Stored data
+ + + + + + +
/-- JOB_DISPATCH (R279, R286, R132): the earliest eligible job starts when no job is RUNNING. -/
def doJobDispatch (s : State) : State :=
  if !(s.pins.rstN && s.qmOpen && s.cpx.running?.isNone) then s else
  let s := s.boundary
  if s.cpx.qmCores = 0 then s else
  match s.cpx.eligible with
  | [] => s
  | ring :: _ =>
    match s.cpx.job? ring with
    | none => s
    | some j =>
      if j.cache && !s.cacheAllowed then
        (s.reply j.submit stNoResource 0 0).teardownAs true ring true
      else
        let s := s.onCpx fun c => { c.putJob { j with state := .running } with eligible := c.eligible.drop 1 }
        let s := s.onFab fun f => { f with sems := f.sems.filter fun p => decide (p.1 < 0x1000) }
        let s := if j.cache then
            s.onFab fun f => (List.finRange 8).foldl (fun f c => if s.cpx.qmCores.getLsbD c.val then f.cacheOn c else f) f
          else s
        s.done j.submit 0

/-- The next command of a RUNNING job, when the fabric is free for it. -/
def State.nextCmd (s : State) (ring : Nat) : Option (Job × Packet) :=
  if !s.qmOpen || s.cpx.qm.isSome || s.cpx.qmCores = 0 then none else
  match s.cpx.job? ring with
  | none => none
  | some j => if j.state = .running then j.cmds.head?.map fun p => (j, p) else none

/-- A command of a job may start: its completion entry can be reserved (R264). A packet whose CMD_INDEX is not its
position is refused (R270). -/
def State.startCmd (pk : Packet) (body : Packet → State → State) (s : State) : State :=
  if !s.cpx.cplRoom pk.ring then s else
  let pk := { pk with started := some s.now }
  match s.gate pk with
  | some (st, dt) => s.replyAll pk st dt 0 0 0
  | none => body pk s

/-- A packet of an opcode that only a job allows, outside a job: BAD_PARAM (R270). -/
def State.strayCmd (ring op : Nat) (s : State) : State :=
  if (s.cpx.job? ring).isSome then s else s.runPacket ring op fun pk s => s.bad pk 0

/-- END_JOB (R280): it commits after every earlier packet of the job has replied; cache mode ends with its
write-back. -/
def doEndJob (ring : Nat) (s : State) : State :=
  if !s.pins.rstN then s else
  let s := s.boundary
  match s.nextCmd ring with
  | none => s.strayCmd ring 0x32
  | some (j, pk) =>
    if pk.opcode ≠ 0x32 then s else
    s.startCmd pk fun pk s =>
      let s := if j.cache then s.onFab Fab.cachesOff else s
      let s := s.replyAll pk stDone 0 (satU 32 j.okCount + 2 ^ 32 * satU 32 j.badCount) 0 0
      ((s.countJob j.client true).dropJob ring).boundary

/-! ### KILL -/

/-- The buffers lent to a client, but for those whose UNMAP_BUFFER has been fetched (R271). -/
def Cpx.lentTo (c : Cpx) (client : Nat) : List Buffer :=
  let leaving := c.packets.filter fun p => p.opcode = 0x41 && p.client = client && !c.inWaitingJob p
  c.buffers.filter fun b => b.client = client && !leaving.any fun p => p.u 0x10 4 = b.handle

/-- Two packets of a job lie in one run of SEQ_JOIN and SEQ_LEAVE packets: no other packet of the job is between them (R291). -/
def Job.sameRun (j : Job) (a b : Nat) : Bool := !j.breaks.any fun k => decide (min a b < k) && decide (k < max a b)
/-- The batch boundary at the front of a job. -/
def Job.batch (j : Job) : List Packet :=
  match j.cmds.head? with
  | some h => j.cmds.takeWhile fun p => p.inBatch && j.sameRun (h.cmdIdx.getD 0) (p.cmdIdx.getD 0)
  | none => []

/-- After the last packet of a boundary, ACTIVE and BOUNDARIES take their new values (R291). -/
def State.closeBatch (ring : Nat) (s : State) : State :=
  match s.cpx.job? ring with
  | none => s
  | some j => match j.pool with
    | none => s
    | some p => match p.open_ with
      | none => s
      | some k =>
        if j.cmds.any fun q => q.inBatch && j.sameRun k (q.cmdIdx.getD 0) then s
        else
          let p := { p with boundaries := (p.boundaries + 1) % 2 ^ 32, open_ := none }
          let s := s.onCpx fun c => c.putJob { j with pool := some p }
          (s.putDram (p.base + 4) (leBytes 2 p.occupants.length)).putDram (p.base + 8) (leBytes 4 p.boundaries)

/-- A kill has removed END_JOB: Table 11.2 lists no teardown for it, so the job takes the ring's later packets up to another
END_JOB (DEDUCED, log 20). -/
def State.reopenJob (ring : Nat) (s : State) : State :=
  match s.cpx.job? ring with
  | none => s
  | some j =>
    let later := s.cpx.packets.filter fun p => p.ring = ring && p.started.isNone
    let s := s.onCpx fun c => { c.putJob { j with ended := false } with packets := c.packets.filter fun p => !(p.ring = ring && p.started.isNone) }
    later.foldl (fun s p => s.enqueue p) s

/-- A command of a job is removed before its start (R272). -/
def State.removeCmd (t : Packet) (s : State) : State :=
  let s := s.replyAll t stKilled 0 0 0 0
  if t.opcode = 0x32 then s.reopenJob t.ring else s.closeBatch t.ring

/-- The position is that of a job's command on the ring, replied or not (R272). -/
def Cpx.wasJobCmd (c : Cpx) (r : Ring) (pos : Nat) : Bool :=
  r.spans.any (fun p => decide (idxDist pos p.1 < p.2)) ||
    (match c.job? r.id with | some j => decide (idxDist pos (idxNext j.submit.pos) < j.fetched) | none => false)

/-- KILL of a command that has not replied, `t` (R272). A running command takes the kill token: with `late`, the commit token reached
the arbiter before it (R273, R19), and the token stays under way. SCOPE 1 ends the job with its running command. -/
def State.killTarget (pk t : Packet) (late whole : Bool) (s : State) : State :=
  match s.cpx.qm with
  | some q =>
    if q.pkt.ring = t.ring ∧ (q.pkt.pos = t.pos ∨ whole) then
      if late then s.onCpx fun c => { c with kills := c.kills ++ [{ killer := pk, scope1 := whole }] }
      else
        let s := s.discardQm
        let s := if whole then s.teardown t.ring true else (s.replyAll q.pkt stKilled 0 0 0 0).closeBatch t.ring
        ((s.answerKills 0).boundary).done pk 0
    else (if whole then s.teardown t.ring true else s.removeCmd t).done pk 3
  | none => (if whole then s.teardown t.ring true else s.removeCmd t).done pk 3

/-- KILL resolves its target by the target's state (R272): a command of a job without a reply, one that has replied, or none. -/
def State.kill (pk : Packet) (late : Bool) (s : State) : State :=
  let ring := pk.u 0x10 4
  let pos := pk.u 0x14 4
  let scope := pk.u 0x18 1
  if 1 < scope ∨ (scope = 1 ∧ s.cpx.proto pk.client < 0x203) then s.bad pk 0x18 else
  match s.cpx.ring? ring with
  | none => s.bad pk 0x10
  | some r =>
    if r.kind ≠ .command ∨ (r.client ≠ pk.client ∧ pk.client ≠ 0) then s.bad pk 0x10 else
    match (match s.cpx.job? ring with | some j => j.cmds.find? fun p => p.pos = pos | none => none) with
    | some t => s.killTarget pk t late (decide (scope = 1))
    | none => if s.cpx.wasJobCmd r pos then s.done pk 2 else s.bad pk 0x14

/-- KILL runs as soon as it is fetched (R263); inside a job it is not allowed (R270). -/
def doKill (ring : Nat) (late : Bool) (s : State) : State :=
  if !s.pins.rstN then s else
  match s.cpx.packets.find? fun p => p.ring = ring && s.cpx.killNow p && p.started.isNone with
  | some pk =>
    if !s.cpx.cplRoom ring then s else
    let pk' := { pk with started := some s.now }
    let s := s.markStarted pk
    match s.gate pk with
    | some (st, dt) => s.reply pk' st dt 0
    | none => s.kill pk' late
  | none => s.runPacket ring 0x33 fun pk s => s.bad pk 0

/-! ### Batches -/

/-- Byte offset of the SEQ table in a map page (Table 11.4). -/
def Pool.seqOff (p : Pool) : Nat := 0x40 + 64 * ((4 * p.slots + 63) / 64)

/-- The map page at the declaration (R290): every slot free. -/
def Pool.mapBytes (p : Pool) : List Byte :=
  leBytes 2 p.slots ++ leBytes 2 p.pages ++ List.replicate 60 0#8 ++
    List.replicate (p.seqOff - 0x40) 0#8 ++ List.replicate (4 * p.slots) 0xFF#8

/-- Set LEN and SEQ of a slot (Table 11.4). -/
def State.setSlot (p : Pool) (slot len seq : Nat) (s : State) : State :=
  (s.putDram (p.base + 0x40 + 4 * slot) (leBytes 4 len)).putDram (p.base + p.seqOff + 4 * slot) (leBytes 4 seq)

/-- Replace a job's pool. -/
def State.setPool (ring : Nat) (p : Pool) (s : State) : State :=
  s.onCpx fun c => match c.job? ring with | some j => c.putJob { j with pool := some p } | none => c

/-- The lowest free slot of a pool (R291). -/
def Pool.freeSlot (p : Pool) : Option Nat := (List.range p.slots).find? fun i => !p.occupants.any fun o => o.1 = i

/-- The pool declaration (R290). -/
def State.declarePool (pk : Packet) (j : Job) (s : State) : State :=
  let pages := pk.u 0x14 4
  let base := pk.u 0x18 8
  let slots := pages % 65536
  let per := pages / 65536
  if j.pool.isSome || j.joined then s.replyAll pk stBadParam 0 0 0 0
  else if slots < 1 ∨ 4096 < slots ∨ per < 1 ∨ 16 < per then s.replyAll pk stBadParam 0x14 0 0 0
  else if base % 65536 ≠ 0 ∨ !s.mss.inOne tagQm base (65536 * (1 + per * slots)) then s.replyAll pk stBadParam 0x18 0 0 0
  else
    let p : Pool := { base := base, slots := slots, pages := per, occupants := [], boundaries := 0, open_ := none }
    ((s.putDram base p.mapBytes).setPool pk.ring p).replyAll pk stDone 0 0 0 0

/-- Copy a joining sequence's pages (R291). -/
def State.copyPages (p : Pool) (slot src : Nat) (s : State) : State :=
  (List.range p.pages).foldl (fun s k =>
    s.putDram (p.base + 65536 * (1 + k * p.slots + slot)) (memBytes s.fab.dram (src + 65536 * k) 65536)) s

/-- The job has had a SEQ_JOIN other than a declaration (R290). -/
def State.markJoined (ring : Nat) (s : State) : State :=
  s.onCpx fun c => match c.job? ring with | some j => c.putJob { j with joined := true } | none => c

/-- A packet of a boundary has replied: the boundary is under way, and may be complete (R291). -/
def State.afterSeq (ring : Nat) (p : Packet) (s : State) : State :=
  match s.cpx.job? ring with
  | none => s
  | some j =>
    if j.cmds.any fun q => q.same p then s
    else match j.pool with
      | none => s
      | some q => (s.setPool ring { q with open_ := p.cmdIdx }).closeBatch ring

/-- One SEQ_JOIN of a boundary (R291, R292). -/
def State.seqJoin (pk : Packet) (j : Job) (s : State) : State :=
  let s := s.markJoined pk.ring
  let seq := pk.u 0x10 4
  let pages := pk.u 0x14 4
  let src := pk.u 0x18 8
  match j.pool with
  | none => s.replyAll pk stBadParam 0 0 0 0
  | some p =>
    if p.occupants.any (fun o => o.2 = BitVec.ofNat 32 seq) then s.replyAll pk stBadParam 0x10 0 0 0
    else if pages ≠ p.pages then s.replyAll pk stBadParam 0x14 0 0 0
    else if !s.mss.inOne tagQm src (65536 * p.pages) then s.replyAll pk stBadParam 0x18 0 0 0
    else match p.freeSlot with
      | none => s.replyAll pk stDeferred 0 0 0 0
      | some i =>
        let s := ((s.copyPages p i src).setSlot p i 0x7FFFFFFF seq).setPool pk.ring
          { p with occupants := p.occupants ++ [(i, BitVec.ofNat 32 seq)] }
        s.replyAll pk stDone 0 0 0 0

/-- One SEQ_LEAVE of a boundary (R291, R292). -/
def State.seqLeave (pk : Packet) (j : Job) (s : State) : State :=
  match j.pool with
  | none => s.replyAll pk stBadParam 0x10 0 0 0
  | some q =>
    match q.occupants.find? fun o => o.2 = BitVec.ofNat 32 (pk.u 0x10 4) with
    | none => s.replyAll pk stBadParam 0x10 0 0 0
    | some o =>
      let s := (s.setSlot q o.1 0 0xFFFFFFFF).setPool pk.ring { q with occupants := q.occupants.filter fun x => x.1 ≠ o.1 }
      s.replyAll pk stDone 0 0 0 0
+ + + + + + +
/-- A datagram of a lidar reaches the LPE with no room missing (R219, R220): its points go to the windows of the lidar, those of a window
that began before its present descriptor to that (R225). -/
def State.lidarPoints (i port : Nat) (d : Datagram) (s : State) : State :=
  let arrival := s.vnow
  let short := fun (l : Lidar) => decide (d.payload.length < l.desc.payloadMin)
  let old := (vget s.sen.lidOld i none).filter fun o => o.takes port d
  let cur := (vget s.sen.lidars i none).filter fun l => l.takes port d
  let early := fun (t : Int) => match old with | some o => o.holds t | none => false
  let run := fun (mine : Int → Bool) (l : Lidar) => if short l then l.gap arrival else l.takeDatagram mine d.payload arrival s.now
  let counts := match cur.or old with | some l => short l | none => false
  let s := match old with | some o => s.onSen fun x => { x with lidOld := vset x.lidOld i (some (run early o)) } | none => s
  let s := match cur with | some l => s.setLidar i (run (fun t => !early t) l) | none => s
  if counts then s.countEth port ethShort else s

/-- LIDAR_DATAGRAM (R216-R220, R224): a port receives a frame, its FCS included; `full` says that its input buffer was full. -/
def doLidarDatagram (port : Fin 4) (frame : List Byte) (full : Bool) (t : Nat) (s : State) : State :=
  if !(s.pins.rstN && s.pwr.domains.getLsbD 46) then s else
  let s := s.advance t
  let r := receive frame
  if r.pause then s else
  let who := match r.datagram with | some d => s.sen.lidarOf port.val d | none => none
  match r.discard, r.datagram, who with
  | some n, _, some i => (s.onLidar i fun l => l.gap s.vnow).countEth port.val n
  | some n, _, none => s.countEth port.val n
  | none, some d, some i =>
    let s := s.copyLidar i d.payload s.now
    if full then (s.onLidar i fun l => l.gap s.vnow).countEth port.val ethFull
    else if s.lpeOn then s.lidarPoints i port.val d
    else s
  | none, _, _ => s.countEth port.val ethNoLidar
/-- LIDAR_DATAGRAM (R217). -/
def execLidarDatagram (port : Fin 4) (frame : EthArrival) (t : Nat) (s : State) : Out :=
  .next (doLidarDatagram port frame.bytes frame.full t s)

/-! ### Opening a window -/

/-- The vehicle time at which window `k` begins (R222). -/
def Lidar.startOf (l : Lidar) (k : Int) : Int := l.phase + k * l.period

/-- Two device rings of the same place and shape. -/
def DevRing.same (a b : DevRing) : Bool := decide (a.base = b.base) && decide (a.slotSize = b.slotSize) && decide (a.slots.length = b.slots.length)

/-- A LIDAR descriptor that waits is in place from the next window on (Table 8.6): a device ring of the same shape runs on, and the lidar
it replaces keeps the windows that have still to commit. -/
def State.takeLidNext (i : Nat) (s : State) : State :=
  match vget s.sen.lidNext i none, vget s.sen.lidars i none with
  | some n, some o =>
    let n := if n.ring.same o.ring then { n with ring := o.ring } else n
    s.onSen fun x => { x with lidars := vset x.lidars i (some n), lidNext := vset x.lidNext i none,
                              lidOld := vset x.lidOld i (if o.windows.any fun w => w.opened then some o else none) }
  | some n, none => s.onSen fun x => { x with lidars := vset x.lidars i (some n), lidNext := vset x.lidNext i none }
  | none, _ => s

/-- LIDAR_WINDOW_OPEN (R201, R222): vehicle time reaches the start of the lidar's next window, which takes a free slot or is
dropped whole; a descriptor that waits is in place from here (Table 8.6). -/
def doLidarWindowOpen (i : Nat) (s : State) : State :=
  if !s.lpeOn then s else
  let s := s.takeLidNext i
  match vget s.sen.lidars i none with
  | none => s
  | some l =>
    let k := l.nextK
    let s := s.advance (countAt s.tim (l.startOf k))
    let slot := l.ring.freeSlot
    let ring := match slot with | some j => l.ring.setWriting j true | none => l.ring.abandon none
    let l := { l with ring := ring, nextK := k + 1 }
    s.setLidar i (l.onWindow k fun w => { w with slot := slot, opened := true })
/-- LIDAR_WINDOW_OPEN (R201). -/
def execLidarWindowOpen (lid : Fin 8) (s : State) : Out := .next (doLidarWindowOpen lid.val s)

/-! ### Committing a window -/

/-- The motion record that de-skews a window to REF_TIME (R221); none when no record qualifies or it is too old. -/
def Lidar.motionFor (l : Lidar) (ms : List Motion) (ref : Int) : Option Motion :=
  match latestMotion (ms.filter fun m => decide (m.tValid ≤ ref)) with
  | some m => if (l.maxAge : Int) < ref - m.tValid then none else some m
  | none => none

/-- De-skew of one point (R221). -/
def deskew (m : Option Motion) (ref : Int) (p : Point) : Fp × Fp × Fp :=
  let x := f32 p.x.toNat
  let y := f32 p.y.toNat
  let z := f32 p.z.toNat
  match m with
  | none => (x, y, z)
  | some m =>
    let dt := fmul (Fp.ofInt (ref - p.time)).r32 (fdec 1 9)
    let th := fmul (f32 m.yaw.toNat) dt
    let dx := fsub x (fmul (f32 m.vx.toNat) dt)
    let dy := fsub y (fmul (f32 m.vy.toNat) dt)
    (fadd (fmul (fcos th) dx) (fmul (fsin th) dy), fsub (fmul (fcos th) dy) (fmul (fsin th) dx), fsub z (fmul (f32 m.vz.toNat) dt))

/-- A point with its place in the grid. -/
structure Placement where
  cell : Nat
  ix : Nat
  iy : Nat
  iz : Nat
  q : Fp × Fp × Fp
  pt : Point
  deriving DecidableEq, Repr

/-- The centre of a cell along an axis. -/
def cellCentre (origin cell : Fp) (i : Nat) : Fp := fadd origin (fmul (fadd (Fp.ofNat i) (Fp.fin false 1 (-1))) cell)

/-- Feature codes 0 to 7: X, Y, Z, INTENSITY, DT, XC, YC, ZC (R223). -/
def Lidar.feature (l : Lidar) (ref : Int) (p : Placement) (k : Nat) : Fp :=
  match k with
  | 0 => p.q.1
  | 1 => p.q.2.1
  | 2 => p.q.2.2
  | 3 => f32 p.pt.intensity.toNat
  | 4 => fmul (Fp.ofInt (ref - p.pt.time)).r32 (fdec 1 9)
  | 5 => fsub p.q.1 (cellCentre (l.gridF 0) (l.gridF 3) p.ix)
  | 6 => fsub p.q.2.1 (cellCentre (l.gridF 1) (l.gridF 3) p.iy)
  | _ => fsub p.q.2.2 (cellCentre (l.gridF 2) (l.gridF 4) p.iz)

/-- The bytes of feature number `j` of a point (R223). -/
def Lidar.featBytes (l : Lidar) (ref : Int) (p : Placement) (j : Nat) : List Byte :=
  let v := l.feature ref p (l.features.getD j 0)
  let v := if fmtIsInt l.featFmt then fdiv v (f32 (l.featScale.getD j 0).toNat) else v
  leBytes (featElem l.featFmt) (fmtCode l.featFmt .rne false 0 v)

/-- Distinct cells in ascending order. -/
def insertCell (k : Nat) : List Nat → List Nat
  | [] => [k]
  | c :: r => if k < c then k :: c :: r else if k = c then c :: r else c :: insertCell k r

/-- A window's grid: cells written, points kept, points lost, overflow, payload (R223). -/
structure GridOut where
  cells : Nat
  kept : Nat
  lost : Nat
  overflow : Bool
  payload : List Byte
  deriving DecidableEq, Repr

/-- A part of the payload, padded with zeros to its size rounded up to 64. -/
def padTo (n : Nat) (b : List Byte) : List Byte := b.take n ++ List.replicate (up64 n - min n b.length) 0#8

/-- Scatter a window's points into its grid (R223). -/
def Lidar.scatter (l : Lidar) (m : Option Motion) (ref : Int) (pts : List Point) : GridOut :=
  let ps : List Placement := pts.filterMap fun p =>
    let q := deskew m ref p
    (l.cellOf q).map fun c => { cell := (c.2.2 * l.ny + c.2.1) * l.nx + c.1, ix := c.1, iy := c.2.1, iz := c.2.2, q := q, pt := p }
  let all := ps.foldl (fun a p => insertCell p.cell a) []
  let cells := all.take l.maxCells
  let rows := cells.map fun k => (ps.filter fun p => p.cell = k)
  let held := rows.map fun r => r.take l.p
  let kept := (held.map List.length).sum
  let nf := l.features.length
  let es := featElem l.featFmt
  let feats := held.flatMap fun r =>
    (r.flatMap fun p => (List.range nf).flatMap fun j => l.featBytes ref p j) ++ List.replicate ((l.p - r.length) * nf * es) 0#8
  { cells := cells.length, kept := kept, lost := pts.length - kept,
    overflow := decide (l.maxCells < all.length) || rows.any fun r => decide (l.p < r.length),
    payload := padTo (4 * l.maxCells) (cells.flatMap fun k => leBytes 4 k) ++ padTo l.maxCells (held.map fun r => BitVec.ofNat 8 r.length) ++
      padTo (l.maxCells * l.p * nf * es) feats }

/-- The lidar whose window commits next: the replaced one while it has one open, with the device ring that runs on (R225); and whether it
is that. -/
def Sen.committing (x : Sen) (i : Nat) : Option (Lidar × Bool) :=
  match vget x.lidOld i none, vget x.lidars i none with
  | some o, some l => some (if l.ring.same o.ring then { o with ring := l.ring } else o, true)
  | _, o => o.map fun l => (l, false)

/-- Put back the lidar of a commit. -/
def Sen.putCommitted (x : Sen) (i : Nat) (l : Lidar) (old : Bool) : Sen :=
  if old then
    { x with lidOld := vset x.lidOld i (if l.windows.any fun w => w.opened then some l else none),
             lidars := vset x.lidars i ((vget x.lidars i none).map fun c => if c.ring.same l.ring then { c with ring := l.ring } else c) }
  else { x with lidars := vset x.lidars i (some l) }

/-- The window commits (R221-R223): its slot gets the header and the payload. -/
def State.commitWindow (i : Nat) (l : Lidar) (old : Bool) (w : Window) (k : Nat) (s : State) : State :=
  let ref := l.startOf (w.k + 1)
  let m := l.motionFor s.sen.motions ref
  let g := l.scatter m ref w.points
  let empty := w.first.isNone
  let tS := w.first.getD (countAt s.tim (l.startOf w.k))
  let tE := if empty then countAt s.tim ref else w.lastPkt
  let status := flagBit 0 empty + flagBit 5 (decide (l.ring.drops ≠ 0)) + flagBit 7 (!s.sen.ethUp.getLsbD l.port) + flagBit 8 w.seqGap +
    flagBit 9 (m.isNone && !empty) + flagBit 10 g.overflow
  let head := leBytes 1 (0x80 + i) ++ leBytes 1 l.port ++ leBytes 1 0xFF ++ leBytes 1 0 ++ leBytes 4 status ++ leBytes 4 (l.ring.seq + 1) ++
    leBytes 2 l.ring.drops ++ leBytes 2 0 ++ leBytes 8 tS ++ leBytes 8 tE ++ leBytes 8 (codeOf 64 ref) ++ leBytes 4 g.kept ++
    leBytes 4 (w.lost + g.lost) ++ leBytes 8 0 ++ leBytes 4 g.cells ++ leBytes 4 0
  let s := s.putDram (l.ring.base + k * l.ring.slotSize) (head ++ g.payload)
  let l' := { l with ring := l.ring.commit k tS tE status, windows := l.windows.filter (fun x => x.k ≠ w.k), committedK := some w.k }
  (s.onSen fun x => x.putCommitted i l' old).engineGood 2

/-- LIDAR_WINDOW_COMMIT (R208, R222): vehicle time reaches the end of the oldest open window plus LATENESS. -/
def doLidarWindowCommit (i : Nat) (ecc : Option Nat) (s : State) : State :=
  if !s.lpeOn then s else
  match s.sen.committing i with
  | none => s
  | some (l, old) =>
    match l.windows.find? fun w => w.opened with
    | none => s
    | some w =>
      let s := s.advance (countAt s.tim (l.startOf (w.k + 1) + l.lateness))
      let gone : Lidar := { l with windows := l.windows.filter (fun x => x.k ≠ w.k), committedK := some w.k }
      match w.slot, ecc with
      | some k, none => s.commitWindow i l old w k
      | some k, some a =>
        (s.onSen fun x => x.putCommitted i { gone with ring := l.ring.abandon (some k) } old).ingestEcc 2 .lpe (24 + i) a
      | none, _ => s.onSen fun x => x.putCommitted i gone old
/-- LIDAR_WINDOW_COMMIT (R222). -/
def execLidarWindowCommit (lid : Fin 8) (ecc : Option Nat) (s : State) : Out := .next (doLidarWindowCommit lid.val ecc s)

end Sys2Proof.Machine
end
+ + + + + + +
What to do:
Take every line from the data above that holds "tagQm" and copy it out.

Task output:
  else if base % 65536 ≠ 0 ∨ !s.mss.inOne tagQm base (65536 * (1 + per * slots)) then s.replyAll pk stBadParam 0x18 0 0 0
    else if !s.mss.inOne tagQm src (65536 * p.pages) then s.replyAll pk stBadParam 0x18 0 0 0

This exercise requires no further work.